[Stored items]
________

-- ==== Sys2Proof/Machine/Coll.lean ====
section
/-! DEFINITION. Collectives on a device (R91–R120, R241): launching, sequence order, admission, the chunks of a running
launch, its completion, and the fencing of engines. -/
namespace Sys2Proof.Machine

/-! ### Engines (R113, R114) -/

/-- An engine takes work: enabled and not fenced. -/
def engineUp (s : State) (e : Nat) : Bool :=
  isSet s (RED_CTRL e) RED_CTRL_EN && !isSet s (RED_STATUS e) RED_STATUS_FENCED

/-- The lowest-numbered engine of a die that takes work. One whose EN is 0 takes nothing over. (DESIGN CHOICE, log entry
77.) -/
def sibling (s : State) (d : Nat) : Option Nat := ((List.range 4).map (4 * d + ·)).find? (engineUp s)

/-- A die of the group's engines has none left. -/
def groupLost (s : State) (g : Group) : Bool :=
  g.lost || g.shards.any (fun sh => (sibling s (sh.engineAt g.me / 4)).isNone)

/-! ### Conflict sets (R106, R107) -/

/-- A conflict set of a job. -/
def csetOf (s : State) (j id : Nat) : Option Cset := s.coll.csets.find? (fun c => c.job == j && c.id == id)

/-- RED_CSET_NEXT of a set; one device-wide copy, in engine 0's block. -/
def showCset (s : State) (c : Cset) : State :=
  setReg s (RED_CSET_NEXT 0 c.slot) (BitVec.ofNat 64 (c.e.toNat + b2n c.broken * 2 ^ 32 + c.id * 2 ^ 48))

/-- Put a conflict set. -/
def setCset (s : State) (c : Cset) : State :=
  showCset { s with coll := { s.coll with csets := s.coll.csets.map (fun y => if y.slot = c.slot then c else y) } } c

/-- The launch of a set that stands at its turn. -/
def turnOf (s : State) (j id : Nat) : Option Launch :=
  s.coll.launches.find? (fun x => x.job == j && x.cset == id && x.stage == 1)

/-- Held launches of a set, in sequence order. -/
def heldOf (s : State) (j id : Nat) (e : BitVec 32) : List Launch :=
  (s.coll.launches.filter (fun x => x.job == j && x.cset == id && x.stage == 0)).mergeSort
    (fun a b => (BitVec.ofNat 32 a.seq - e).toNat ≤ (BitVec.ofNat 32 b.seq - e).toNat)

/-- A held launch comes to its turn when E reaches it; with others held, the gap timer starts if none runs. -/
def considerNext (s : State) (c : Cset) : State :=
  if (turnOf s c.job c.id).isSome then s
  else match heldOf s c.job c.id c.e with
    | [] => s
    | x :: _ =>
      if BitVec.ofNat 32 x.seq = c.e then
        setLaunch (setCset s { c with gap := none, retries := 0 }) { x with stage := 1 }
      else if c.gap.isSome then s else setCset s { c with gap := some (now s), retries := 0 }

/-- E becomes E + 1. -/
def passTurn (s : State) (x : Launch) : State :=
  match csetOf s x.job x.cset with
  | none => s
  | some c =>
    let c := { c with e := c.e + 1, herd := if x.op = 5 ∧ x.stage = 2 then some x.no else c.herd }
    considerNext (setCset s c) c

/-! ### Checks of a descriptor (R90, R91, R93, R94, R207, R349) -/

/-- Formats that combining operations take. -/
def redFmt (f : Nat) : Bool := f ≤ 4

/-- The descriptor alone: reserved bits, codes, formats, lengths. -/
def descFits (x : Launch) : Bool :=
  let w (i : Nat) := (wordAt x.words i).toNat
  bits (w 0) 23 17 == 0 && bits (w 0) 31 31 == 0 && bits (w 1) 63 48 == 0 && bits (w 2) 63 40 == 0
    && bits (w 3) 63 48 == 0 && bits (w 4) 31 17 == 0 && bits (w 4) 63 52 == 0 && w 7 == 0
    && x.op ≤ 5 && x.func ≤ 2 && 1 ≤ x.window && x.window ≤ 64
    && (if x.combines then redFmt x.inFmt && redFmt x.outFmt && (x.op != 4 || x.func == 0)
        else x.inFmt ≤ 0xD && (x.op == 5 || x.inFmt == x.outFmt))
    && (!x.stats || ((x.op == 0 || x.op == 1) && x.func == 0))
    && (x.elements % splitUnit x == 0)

________

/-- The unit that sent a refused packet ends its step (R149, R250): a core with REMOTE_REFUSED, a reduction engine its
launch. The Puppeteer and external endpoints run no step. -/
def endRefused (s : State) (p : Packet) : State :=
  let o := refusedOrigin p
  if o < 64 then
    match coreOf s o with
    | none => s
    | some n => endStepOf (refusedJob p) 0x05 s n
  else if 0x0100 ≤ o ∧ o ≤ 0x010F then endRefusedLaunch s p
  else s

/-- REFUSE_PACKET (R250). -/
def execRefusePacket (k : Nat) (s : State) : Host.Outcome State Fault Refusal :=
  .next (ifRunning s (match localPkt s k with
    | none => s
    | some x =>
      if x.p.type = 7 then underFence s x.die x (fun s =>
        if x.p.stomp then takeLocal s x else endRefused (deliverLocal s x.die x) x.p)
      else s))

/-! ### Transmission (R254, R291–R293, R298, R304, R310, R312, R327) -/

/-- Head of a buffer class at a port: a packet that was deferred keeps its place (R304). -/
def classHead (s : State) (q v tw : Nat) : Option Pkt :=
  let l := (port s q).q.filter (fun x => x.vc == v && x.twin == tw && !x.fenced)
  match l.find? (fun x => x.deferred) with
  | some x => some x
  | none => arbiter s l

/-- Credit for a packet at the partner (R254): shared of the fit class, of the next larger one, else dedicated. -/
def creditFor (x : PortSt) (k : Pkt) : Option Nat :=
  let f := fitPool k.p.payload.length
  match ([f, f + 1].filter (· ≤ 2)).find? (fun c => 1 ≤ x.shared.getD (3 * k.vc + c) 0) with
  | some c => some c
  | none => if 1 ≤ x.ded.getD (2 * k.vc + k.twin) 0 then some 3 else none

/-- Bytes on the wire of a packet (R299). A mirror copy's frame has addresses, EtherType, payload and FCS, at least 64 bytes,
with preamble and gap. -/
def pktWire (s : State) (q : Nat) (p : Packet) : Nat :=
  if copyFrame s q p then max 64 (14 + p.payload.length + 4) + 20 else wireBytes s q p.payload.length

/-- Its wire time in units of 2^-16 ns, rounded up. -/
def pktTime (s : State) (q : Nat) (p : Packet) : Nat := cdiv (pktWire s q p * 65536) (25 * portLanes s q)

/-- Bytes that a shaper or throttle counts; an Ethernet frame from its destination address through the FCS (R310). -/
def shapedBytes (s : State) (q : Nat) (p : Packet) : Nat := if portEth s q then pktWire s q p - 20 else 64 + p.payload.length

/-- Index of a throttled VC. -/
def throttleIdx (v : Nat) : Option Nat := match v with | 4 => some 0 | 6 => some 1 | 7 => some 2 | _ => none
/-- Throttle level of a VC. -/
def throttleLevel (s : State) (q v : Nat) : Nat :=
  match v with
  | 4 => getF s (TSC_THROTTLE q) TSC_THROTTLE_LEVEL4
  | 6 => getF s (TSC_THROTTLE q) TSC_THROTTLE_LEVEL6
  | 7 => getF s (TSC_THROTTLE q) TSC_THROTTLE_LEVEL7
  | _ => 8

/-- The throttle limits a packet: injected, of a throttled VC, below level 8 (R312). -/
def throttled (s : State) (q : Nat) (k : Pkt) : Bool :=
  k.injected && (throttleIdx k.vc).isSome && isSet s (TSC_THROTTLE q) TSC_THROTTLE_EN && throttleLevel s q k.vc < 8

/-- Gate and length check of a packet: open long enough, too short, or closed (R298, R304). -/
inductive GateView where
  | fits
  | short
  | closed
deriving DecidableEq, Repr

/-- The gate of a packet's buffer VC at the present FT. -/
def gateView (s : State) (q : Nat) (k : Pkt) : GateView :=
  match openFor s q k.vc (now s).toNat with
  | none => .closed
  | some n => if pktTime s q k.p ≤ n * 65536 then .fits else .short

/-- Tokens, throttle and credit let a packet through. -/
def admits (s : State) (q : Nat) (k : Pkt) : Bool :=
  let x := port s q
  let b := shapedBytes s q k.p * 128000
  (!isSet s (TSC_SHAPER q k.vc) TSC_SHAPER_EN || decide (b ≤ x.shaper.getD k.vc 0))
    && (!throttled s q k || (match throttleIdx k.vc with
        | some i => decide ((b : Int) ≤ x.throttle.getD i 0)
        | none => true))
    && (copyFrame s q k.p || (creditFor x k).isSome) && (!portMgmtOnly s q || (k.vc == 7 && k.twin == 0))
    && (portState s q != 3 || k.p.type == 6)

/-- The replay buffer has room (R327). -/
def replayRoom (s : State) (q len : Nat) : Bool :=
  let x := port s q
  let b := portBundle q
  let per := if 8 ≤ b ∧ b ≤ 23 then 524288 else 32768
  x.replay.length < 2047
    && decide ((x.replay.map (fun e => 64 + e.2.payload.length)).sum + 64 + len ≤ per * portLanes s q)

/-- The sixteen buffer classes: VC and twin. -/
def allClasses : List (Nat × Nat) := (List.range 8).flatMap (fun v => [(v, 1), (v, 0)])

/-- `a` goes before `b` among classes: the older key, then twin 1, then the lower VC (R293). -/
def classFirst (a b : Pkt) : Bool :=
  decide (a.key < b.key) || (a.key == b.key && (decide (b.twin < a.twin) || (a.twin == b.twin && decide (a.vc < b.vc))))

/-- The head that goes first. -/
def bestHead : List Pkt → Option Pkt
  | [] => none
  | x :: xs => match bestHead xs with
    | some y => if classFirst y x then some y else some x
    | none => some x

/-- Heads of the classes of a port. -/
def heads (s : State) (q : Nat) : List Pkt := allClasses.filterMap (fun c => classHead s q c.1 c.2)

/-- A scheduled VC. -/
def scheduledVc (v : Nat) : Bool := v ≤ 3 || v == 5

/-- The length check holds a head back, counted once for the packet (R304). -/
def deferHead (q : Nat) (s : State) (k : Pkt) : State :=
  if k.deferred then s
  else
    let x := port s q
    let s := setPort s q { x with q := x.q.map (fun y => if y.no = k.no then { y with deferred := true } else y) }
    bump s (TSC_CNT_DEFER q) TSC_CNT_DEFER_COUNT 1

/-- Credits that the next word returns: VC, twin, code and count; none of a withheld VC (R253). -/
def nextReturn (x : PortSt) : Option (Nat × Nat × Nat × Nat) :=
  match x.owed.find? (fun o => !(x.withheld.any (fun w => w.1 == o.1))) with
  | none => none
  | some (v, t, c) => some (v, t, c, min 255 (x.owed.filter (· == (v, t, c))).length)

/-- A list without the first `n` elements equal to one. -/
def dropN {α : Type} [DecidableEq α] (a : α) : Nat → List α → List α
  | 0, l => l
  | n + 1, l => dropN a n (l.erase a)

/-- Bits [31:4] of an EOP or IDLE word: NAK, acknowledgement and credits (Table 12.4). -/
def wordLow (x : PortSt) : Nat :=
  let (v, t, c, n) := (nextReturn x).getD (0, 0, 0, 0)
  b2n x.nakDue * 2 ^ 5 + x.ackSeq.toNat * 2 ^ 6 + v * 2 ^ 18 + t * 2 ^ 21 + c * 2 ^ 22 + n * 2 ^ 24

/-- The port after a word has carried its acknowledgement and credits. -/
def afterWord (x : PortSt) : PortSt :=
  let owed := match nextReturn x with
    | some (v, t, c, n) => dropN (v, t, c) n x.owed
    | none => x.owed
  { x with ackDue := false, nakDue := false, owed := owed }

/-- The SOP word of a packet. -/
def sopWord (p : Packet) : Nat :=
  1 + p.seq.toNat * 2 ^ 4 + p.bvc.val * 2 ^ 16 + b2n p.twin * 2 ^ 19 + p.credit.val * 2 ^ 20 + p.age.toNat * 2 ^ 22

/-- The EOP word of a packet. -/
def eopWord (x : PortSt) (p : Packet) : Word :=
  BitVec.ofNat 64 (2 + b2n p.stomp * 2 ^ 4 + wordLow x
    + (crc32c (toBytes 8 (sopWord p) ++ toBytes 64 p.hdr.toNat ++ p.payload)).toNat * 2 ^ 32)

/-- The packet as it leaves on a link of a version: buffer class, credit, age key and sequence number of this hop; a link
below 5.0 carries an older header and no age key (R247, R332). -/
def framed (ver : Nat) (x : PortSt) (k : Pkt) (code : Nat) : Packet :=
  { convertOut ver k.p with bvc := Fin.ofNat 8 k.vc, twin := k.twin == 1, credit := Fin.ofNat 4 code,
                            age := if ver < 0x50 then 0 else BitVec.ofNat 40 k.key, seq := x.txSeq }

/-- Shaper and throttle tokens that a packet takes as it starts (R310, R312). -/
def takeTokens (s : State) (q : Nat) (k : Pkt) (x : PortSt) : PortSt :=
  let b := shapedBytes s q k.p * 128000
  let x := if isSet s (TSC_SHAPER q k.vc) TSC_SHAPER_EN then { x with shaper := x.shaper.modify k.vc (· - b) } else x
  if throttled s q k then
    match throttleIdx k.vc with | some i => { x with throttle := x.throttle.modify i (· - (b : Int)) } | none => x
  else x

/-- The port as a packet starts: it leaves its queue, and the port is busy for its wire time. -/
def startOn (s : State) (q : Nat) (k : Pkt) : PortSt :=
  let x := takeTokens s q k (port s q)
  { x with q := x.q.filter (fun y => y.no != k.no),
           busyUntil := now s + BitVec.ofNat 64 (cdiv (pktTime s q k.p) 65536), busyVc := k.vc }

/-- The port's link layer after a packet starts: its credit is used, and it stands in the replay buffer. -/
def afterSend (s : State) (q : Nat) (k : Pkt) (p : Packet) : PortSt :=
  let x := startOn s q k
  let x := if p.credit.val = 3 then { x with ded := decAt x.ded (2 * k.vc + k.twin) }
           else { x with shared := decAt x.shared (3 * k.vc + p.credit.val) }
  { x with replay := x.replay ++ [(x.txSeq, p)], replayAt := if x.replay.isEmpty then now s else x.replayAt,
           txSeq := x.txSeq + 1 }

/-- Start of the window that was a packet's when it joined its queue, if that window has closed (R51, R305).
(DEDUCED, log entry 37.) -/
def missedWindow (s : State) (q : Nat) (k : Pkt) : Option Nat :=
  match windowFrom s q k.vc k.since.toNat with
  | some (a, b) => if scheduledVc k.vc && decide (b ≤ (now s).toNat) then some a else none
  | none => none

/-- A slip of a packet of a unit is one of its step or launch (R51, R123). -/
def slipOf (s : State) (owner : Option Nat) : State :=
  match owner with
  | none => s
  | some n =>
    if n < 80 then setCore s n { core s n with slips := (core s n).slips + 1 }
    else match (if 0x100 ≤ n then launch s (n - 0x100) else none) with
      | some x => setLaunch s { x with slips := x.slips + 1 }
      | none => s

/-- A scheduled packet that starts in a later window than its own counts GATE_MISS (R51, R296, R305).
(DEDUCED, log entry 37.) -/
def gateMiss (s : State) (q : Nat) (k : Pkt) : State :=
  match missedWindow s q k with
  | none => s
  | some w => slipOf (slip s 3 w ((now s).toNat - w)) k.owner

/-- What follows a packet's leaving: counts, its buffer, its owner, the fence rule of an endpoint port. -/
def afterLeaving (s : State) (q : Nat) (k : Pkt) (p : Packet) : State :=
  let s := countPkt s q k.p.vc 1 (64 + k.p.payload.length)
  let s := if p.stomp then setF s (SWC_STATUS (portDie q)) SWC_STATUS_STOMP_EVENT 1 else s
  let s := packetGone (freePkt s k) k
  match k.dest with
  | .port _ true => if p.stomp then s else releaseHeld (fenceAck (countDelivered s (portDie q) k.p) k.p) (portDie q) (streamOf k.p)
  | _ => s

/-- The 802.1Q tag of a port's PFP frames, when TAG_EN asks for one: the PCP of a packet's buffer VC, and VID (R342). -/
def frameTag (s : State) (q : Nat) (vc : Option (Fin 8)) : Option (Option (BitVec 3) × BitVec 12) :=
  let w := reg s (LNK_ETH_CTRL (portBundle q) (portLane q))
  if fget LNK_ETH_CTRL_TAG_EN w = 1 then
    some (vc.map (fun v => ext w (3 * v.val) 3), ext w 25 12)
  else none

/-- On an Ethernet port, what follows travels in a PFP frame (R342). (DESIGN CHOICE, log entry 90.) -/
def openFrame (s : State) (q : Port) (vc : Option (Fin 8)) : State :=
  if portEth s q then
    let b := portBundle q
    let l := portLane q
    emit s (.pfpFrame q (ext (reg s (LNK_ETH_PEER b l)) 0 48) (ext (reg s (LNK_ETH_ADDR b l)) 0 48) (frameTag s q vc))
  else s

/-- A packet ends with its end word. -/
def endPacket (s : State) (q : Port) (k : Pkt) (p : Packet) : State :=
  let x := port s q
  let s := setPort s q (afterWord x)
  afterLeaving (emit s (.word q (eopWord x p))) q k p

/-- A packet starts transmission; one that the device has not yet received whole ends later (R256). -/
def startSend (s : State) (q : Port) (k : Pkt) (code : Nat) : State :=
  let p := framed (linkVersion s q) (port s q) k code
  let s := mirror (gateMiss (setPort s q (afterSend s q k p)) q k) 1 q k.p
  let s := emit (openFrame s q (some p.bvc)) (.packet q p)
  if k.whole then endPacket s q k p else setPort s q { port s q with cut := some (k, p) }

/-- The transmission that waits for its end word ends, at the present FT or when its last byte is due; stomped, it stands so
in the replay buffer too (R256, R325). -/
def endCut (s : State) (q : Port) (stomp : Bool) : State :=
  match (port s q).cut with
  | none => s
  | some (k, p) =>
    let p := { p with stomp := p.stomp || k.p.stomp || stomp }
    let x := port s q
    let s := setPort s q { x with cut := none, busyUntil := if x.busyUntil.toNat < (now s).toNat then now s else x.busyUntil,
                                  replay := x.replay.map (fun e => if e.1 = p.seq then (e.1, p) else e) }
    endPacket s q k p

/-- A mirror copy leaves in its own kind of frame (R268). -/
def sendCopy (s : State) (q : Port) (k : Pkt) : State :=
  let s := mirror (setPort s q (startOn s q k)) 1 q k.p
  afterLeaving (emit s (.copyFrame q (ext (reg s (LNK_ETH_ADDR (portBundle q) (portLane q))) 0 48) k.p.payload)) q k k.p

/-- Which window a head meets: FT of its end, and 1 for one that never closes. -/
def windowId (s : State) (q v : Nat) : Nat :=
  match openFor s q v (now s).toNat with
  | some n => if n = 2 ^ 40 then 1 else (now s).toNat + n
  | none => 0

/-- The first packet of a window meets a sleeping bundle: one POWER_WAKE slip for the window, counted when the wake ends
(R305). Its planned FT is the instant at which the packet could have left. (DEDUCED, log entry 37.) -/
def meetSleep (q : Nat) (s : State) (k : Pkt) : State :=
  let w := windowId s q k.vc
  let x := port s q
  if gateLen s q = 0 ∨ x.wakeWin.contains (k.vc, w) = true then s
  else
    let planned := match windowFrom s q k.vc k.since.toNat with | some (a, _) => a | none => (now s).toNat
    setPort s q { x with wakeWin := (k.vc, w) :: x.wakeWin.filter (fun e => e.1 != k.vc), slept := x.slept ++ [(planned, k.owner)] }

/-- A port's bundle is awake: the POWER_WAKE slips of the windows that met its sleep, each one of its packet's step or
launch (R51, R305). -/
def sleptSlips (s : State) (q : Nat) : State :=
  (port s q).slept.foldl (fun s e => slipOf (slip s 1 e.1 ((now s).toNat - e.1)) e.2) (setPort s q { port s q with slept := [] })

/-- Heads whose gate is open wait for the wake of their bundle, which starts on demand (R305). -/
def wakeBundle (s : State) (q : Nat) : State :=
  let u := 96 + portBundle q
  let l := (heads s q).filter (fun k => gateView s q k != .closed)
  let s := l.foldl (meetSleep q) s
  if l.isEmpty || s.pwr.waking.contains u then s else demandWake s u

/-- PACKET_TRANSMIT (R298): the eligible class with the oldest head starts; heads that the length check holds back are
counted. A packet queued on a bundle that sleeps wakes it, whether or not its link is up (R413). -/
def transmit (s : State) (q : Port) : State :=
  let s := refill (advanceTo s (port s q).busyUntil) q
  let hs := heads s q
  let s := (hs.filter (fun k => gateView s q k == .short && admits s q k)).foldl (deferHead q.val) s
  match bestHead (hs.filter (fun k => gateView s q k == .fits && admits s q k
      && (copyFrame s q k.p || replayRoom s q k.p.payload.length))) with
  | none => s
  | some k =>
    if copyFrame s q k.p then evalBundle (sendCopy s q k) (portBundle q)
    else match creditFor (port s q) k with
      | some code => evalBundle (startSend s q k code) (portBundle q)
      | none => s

________

> WORK INSTRUCTIONS
Copy out each line of the entries where the word "portDie" is found.

> TASK RESULT
  let s := if p.stomp then setF s (SWC_STATUS (portDie q)) SWC_STATUS_STOMP_EVENT 1 else s
  | .port _ true => if p.stomp then s else releaseHeld (fenceAck (countDelivered s (portDie q) k.p) k.p) (portDie q) (streamOf k.p)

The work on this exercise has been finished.